## [WORK ORDER]
Each line below that includes the word "givenBack" adds one to the count; give that count and nothing else.

[Collected data entries]

——

/-- A deferred PROFILE CHANGE is validated and applied, or refused; a stand that is splicing again keeps its mark (R103,
R155). -/
def applyDeferredProfileWith (force : StandNo → State → State) (s : State) (n : StandNo) : State :=
  if (s.stand n).deferredProfile ∧ splicing (s.stand n).state = false then
    let cleared := s.modStand n fun st => { st with deferredProfile := false }
    match cleared.validateProfile n with
    | some field => cleared.setOutcome n .refused field
    | none => (cleared.setOutcome n .applied 0).applyProfileWith force n
  else s

/-! ### Abandonment and forced takes -/

/-- The abandonment of a splice before its paste, up to the entry into the next state (R92, steps 1 to 6). For
POSTPONED the permit has passed to the forcing stand (R126), so nothing is given back. -/
def abandon (s : State) (n : StandNo) (reason : Reason) : State :=
  match (s.stand n).context with
  | none => s
  | some c =>
    let released := (s.setDrive n false).modReel c.fresh fun r => { r with lock := false }
    let givenBack :=
      if c.permitHeld = true ∧ reason ≠ .postponed then released.freePermit (s.pathOf n) else released
    (givenBack.fileSplice n .aborted
        { running := (s.stand n).running, candidate := some c.fresh, spliceNumber := none, reason := some reason }).modStand
      n fun st => { st with runUpTimer := none, context := none }

/-- An abandonment after which the stand re-enters WAITING at its kept level (PATH-STOP, POSTPONED), with the deferred
PROFILE CHANGE after it (R93, R103). -/
def abandonToWaitingWith (force : StandNo → State → State) (s : State) (n : StandNo) (reason : Reason) : State :=
  ((s.abandon n reason).enterWaitingWith force n (s.stand n).level).applyDeferredProfileWith force n

/-- The forcing stand's part of a forced take: its splice is taken with the forced mark, and FORCED is filed (R125). -/
def takeByForce (s : State) (n : StandNo) (held : Bool) : State :=
  let st := s.stand n
  (s.takeSplice n true held).fileSplice n .forced
    { Detail.empty with running := st.running, candidate := st.queue.head? }

/-- A forced take (R125): the stand's entry leaves the requests; a FREE permit is taken, a FORCED one is left, and a
GRANTED holder is displaced, abandons its splice with reason POSTPONED and re-enters WAITING (R126, R111). `again` is
the forced take that the displaced stand may make. -/
def forcedTakeWith (again : StandNo → State → State) (n : StandNo) (s : State) : State :=
  let p := s.pathOf n
  let asked := s.setRequest p n none
  match (s.arbiter p).permit with
  | .free => (asked.setPermit p (.forced n)).takeByForce n true
  | .forced _ => asked.takeByForce n false
  | .granted m =>
    let taken := (asked.setPermit p (.forced n)).takeByForce n true
    if beforePaste (taken.stand m).state ∧ m ≠ n then taken.abandonToWaitingWith again m .postponed else taken

/-- Forced takes nested to a depth. -/
def forcedTakeTo : Nat → StandNo → State → State
  | 0, _, s => s
  | depth + 1, n, s => forcedTakeWith (forcedTakeTo depth) n s

/-- The forced take of a stand (R125). -/
def forcedTake (n : StandNo) (s : State) : State :=
  forcedTakeTo Config.forcedNesting n s

/-! ### The shared operations with the forced take in place -/

/-- A stand enters WAITING at a level (R118). -/
def enterWaiting (s : State) (n : StandNo) (l : Option Level) : State := s.enterWaitingWith forcedTake n l

/-- The test of the threshold flags (R54). -/
def testFlags (s : State) (n : StandNo) : State := s.testFlagsWith forcedTake n

/-- A PREPARED reel is offered to its stand's queue (R28, R29). -/
def offer (s : State) (n : StandNo) (h : Handle) : State := s.offerWith forcedTake n h

/-- The application of a valid profile (R154). -/
def applyProfile (s : State) (n : StandNo) : State := s.applyProfileWith forcedTake n

/-- A deferred PROFILE CHANGE (R155). -/
def applyDeferredProfile (s : State) (n : StandNo) : State := s.applyDeferredProfileWith forcedTake n

/-- A stand enters RUNNING with its running reel, followed at once by the reading of R71. -/
def enterRunning (s : State) (n : StandNo) : State :=
  (s.modStand n fun st => { st with state := .running, level := none }).readFlagsWith forcedTake n

/-! ### Entry to OFF, reset effects, deferred actions -/

/-- The request of a waiting stand is withdrawn from its path's arbiter (R118). -/
def withdrawIfWaiting (s : State) (n : StandNo) : State :=
  if (s.stand n).state = .waiting then s.withdrawRequest (s.pathOf n) n else s

/-- A stand outside RUN-UP and PASTE enters OFF (R98, R51). -/
def enterOff (s : State) (n : StandNo) : State :=
  let left := (s.withdrawIfWaiting n).stopWatcher n
  let stale :=
    match (s.stand n).running with
    | none => left
    | some h => left.modReel h fun r => { r with stale := true }
  stale.modStand n fun st => { st with state := .off, level := none, backoffTimer := none }

/-- A stand is disabled: a splice before its paste is abandoned with reason DISABLE, and the stand enters OFF (R97). -/
def disable (s : State) (n : StandNo) : State :=
  if beforePaste (s.stand n).state then (s.abandon n .disable).enterOff n else s.enterOff n

/-- The reset effects of a stand (R101). -/
def resetEffects (s : State) (n : StandNo) : State :=
  let cleared :=
    ((s.withdrawIfWaiting n).clearMarks (s.pathOf n) n).modStand n fun st =>
      { st with hold := false, lock := false, stall := false, backoffTimer := none, level := none }
  if (s.stand n).state = .off then cleared
  else if (s.stand n).running.isSome then cleared.enterRunning n
  else cleared.modStand n fun st => { st with state := .idle }

/-- A stand reset outside CUT and SETTLE: a splice before its paste is abandoned with reason RESET, and the reset effects
follow (R100). -/
def resetStand (s : State) (n : StandNo) : State :=
  if beforePaste (s.stand n).state then (s.abandon n .reset).resetEffects n else s.resetEffects n
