-- ==== Sys2Proof/Machine/Targets.lean ====
section
/-! DEFINITION. The targets that the blocks set on the path counters (R40), said once for all of them: which are pending and at
what count, when one is reached, and what its owner then does. The row of each target takes it. -/

namespace Sys2Proof.Machine

/-- The targets on the path counters: of a stand's watcher (R47, R48), of its splice (R76, R79, R80, R82), and of a path's transit
records by their position, 0 the oldest (R136). -/
inductive Target where
  | runMarkDeadline (stand : StandNo)
  | reckoningStep (stand : StandNo)
  | freshReelMarkDeadline (stand : StandNo)
  | paste (stand : StandNo)
  | cut (stand : StandNo)
  | settle (stand : StandNo)
  | rejectStart (path : PathNo) (position : Nat)
  | rejectEnd (path : PathNo) (position : Nat)
  | guardCount (path : PathNo) (position : Nat)
  deriving DecidableEq, Repr

namespace State

/-- The path on whose counter a target is set: a stand's targets are on the path of its working profile. -/
def targetPath (s : State) : Target → PathNo
  | .runMarkDeadline n | .reckoningStep n | .freshReelMarkDeadline n | .paste n | .cut n | .settle n => s.pathOf n
  | .rejectStart p _ | .rejectEnd p _ | .guardCount p _ => p

/-- A target of a stand's splice context, pending while the stand is in the target's stage (R60). -/
def contextTarget (s : State) (n : StandNo) (stage : StandState) (target : SpliceContext → Option Count) : Option Count :=
  if (s.stand n).state = stage then (s.stand n).context.bind target else none

/-- The count at which a target is pending, if it is (R40). -/
def pendingTarget (s : State) : Target → Option Count
  | .runMarkDeadline n =>
    match (s.watcher n).state with
    | .starting | .timing => (s.watcher n).deadline
    | .idle | .reckoning => none
  | .reckoningStep n =>
    match (s.watcher n).state with
    | .reckoning => (s.watcher n).reckoningCount.map fun c => advance c 1000
    | .idle | .starting | .timing => none
  | .freshReelMarkDeadline n =>
    if beforePaste (s.stand n).state then (s.stand n).context.bind (·.watchDeadline) else none
  | .paste n => s.contextTarget n .paste (·.phaseTarget)
  | .cut n => s.contextTarget n .cut (·.knifeTarget)
  | .settle n => s.contextTarget n .settle (·.settleTarget)
  | .rejectStart p position =>
    (s.transit p).queue[position]?.bind fun r => if r.rejecting then none else some r.rejectStart
  | .rejectEnd p position => (s.transit p).queue[position]?.map (·.rejectEnd)
  | .guardCount p position =>
    (s.transit p).queue[position]?.bind fun r => if r.guardReached then none else some r.guardCount

/-- Whether a target is pending and its counter has reached it (R40). -/
def targetDue (s : State) (t : Target) : Bool :=
  (s.pendingTarget t).any fun c => reached (s.web (s.targetPath t)).counter c

/-- An event of a stand's splice context. -/
def onContext (s : State) (n : StandNo) (event : SpliceContext → State) : State :=
  match (s.stand n).context with
  | none => s
  | some c => event c

/-- What the owner of a target does when it is reached at a count: the loss of a run mark (R47), a reckoning step (R48), the loss of
the fresh-reel mark (R105), the paste (R80), the cut (R82), the end of SETTLE (R84), and the events of a transit record (R141, R142,
R144). -/
def takeTarget (s : State) (t : Target) (count : Count) : State :=
  match t with
  | .runMarkDeadline n => s.loseRunMark n count
  | .reckoningStep n => s.takeReckoningStep n count
  | .freshReelMarkDeadline n => s.loseFreshMark n
  | .paste n => s.onContext n fun c => s.takePaste n c count
  | .cut n => s.onContext n fun c => s.makeCut n c
  | .settle n => s.onContext n fun c => s.endSettle n c
  | .rejectStart p position => s.startReject p position
  | .rejectEnd p position => s.endReject p position
  | .guardCount p position => s.reachGuard p position

/-- The event of a target: taken when the target is pending and reached; a target that is not, or that was cancelled, is not taken
(R40). -/
def atTarget (s : State) (t : Target) : State :=
  match s.pendingTarget t with
  | none => s
  | some c => if reached (s.web (s.targetPath t)).counter c then s.takeTarget t c else s

/-! ### The targets of a path -/

/-- The targets of a stand. -/
def standTargets (n : StandNo) : List Target :=
  [.runMarkDeadline n, .reckoningStep n, .freshReelMarkDeadline n, .paste n, .cut n, .settle n]

/-- The targets of the transit records of a path; a removal leaves the positions before it. -/
def transitTargets (p : PathNo) : List Target :=
  [.rejectEnd p 3, .rejectEnd p 2, .rejectEnd p 1, .rejectEnd p 0, .rejectStart p 0, .rejectStart p 1, .rejectStart p 2,
    .rejectStart p 3, .guardCount p 0, .guardCount p 1, .guardCount p 2, .guardCount p 3]

/-- Every target that can stand on a path's counter. -/
def targetsOf (p : PathNo) : List Target :=
  transitTargets p ++ (List.finRange 12).flatMap standTargets

/-- A target on a path's counter that is due is taken, with the decisions it prompts (R40, R121). -/
def takeIfDue (p : PathNo) (s : State) (t : Target) : State :=
  if s.targetPath t = p ∧ s.targetDue t = true then (s.atTarget t).settleDecisions else s

/-- The targets that the last pulse of a path has reached and whose rows have not come are taken, each as an event of its own,
while the counter still stands at that pulse (R40; log 7 for their order). -/
def takeReached (s : State) (p : PathNo) : State :=
  (targetsOf p).foldl (takeIfDue p) s

end State

/-! ### The rows -/

/-- The row of a target: its event, and the decisions that follow it (R40, R121). -/
def targetRow (t : Target) (s : State) : State := atEvent (fun s => s.atTarget t) s

/-- RUN_MARK_DEADLINE (R47): the deadline of a watcher in STARTING or TIMING is reached. -/
def execRunMarkDeadline (n : StandNo) (s : State) : Host.Outcome State Fault Refusal :=
  .next (targetRow (.runMarkDeadline n) s)

/-- RECKONING_STEP (R48): the counter reaches the reckoning count + 1,000. -/
def execReckoningStep (n : StandNo) (s : State) : Host.Outcome State Fault Refusal := .next (targetRow (.reckoningStep n) s)

/-- FRESH_REEL_MARK_DEADLINE (R105, R76). -/
def execFreshReelMarkDeadline (n : StandNo) (s : State) : Host.Outcome State Fault Refusal :=
  .next (targetRow (.freshReelMarkDeadline n) s)

/-- PASTE (R80, R129, R136). -/
def execPaste (n : StandNo) (s : State) : Host.Outcome State Fault Refusal := .next (targetRow (.paste n) s)

/-- CUT (R82, R113). -/
def execCut (n : StandNo) (s : State) : Host.Outcome State Fault Refusal := .next (targetRow (.cut n) s)

/-- SETTLE_TARGET_REACHED (R84, R103). -/
def execSettleTargetReached (n : StandNo) (s : State) : Host.Outcome State Fault Refusal := .next (targetRow (.settle n) s)

/-- REJECT_START (R141). -/
def execRejectStart (p : PathNo) (position : Nat) (s : State) : Host.Outcome State Fault Refusal :=
  .next (targetRow (.rejectStart p position) s)

/-- REJECT_END (R142, R120, R121). -/
def execRejectEnd (p : PathNo) (position : Nat) (s : State) : Host.Outcome State Fault Refusal :=
  .next (targetRow (.rejectEnd p position) s)

/-- GUARD_COUNT_REACHED (R144, R120, R121). -/
def execGuardCountReached (p : PathNo) (position : Nat) (s : State) : Host.Outcome State Fault Refusal :=
  .next (targetRow (.guardCount p position) s)

end Sys2Proof.Machine
end

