/-- The values after device reset that the spec gives (R1, R26, R39, R42, R53, R58, R59, R64, R94, R106, R132, R135, R148,
R149, R156, R157, R161, R163, R164, R166, R173, R181, R184, R186). The input levels and the data lines are the model's
choice (log 14, 19) and are not stated. -/
def Obligations.ResetGivesTheSpecsValues : Prop :=
  let s := State.reset
  (s.phase = .initialising ∧ (∀ h, s.reel h = none)) ∧
    (∀ n, (s.stand n).state = .off ∧ (s.stand n).running = none ∧ (s.stand n).queue = [] ∧ (s.stand n).warn = false ∧
      (s.stand n).splice = false ∧ (s.stand n).critical = false ∧ (s.stand n).level = none ∧ (s.stand n).hold = false ∧
      (s.stand n).lock = false ∧ (s.stand n).stall = false ∧ (s.stand n).webBroken = false ∧
      (s.stand n).runUpTimer = none ∧ (s.stand n).backoffTimer = none ∧ (s.stand n).brakeTimer = none ∧
      (s.stand n).deferredReset = false ∧ (s.stand n).deferredDisable = false ∧ (s.stand n).deferredProfile = false ∧
      (s.stand n).context = none) ∧
    (∀ n, (s.watcher n).state = .idle ∧ (s.watcher n).arm = none ∧ (s.watcher n).path = none ∧
      (s.watcher n).reference = 0 ∧ (s.watcher n).pLast = 0 ∧ (s.watcher n).deadline = none ∧
      (s.watcher n).reckoningCount = none) ∧
    (∀ p, (s.web p).counter = 0 ∧ (s.web p).moving = false ∧ (s.web p).motionTimer = none) ∧
    (∀ p, (s.arbiter p).permit = .free ∧ (s.arbiter p).pathClear = true ∧
      ∀ n : StandNo, (s.arbiter p).requests[n] = none ∧ (s.arbiter p).marks[n] = ⟨false, false, false⟩) ∧
    (∀ p, (s.transit p).queue = [] ∧ (s.transit p).spliceCounter = 0 ∧ (s.transit p).reject = false) ∧
    (∀ n, (s.profile n).working = ⟨0, 0, 0, 300, 200, 150, 0, 150, 600, 60000, 300, 5000, 10, 50, 10, 3, 40⟩ ∧
      (s.profile n).staged = (s.profile n).working ∧ (s.profile n).outcome = .none ∧ (s.profile n).failureField = 0) ∧
    (∀ p, s.setting p = ⟨20000, 1000, 8000, 500⟩) ∧
    (s.notices.opened = none ∧ s.notices.srq = false ∧ s.notices.reelEnable = false ∧ s.notices.spliceEnable = false ∧
      s.notices.lineEnable = false ∧ s.notices.reelPointer = 15 ∧ s.notices.splicePointer = 15 ∧
      s.notices.linePointer = 15 ∧ (∀ c, s.notices.anyPending c = false)) ∧
    (s.port.command = 0 ∧ s.port.result = 0 ∧ s.port.busy = false ∧ s.port.overrun = false ∧
      (∀ i : Fin 24, s.port.buffer[i] = 0) ∧ s.port.index = 0 ∧ s.port.handed = [] ∧ s.port.answer = none) ∧
    (∀ n, (s.output n).drive = false ∧ (s.output n).brake = false ∧ (s.output n).paste = none ∧
      (s.output n).knife = none ∧ (s.output n).driveMaintained = false ∧ (s.output n).brakeMaintained = false) ∧
    (∀ n k, (filterOf (s.standInputs n) k).timer = false) ∧
    (∀ i : Fin 8, s.readRegister i = 0)

/-- Every invariant of Safety.lean holds right after device reset. -/
def Obligations.InvariantsHoldAtReset : Prop :=
  SrqFollows State.reset ∧ RejectFollows State.reset ∧ PathClearFollows State.reset ∧ NoDecisionOwed State.reset ∧
    OrderQueuesBounded State.reset ∧ TransitQueuesBounded State.reset ∧ SettingsInRange State.reset ∧
    WorkingProfilesSound State.reset ∧ TagsDistinct State.reset ∧ PlacesDistinct State.reset ∧
    OneCommandInProgress State.reset ∧ NoArbiterIdles State.reset

/-- Every step keeps SRQ at the level of its condition (R164). -/
def Obligations.SrqFollowsItsCondition : Prop :=
  ∀ s s' : State, SrqFollows s → step s = .next s' → SrqFollows s'

/-- Every step keeps the REJECT output, the path-clear state and the length of every transit queue as R143, R120 and R134
give them. -/
def Obligations.TransitQueuesAreFollowed : Prop :=
  ∀ s s' : State, RejectFollows s ∧ PathClearFollows s ∧ TransitQueuesBounded s → step s = .next s' →
    RejectFollows s' ∧ PathClearFollows s' ∧ TransitQueuesBounded s'

/-- Every step keeps every order queue at 2 handles or fewer (R26). -/
def Obligations.OrderQueuesHoldAtMostTwo : Prop :=
  ∀ s s' : State, OrderQueuesBounded s → step s = .next s' → OrderQueuesBounded s'

/-- Every step keeps the path settings in their ranges, the working profiles in theirs, and every working gate distance at
or above the reject lead of its path (R149, R152, R157). -/
def Obligations.WorkingProfilesStaySound : Prop :=
  ∀ s s' : State, SettingsInRange s ∧ WorkingProfilesSound s → step s = .next s' →
    SettingsInRange s' ∧ WorkingProfilesSound s'

/-- Every step keeps the tags of the live records distinct, and their places (R2, R6). -/
def Obligations.TagsAndPlacesStayDistinct : Prop :=
  ∀ s s' : State, TagsDistinct s ∧ PlacesDistinct s → step s = .next s' → TagsDistinct s' ∧ PlacesDistinct s'

/-- Every step leaves no decision owed, and no arbiter resting with its permit FREE, its path clear and a request waiting
(R121). -/
def Obligations.NoArbiterRestsWithAGrantToMake : Prop :=
  ∀ s s' : State, NoDecisionOwed s ∧ PathClearFollows s ∧ NoArbiterIdles s → step s = .next s' →
    NoDecisionOwed s' ∧ PathClearFollows s' ∧ NoArbiterIdles s'

/-- Every step keeps one command in progress while BUSY is set, and none while it is clear (section 10.1). -/
def Obligations.OneCommandIsInProgressWhileBusy : Prop :=
  ∀ s s' : State, OneCommandInProgress s → step s = .next s' → OneCommandInProgress s'

/-! ### The Press Port -/

/-- The code write on a ready port that is not busy (R174). Of each of the 26 commands that a block owns: the command register
holds the code, BUSY is set, the result register reads 00h, OVERRUN is cleared, and the command is handed on with a copy of the
buffer; nothing else changes. In the form `atOnce` the owning block takes it before any other event: the row is the code write
followed by the taking (log 1). Of a code that names no command: it completes at once with BAD-COMMAND and an empty reply, and
nothing else changes (R177). -/
def Obligations.CodeWriteTakesTheCommand : Prop :=
  ∀ s : State, s.phase = .ready → s.port.busy = false →
    (∀ c : Command, c ≠ .deviceReset →
      let u := s.modPort fun q =>
        { q with
          command := c.code
          result := 0
          busy := true
          overrun := false
          handed := q.handed ++ [⟨c, q.buffer, false⟩]
          answer := none }
      exec (rowOf c .write) s = .next u ∧ exec (rowOf c .atOnce) s = exec (rowOf c (.take s.port.handed.length)) u) ∧
    ∀ code : Byte, code ≠ 0 → (∀ c : Command, c.code ≠ code) →
      exec (.undefinedCommandCode code) s =
        .next (s.modPort fun q =>
          { q with
            command := 0
            result := 0x10
            busy := false
            overrun := false
            buffer := Vector.replicate 24 0
            index := 0
            answer := none })

/-- While BUSY is set, a code write, a write of 03h and a write of 04h set OVERRUN and change nothing else (R176). For the
code 00h this is the model's reading (log 13), and is not stated. -/
def Obligations.BusyPortIgnoresWrites : Prop :=
  ∀ s : State, s.phase = .ready → s.port.busy = true →
    let u := s.modPort fun q => { q with overrun := true }
    (∀ c : Command, exec (rowOf c .write) s = .next u ∧ exec (rowOf c .atOnce) s = .next u) ∧
      (∀ code : Byte, code ≠ 0 → exec (.undefinedCommandCode code) s = .next u) ∧
      (∀ value : Byte, exec (.bufferWrite value) s = .next u) ∧ ∀ value : Byte, exec (.indexWrite value) s = .next u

——

## [REPLY]
2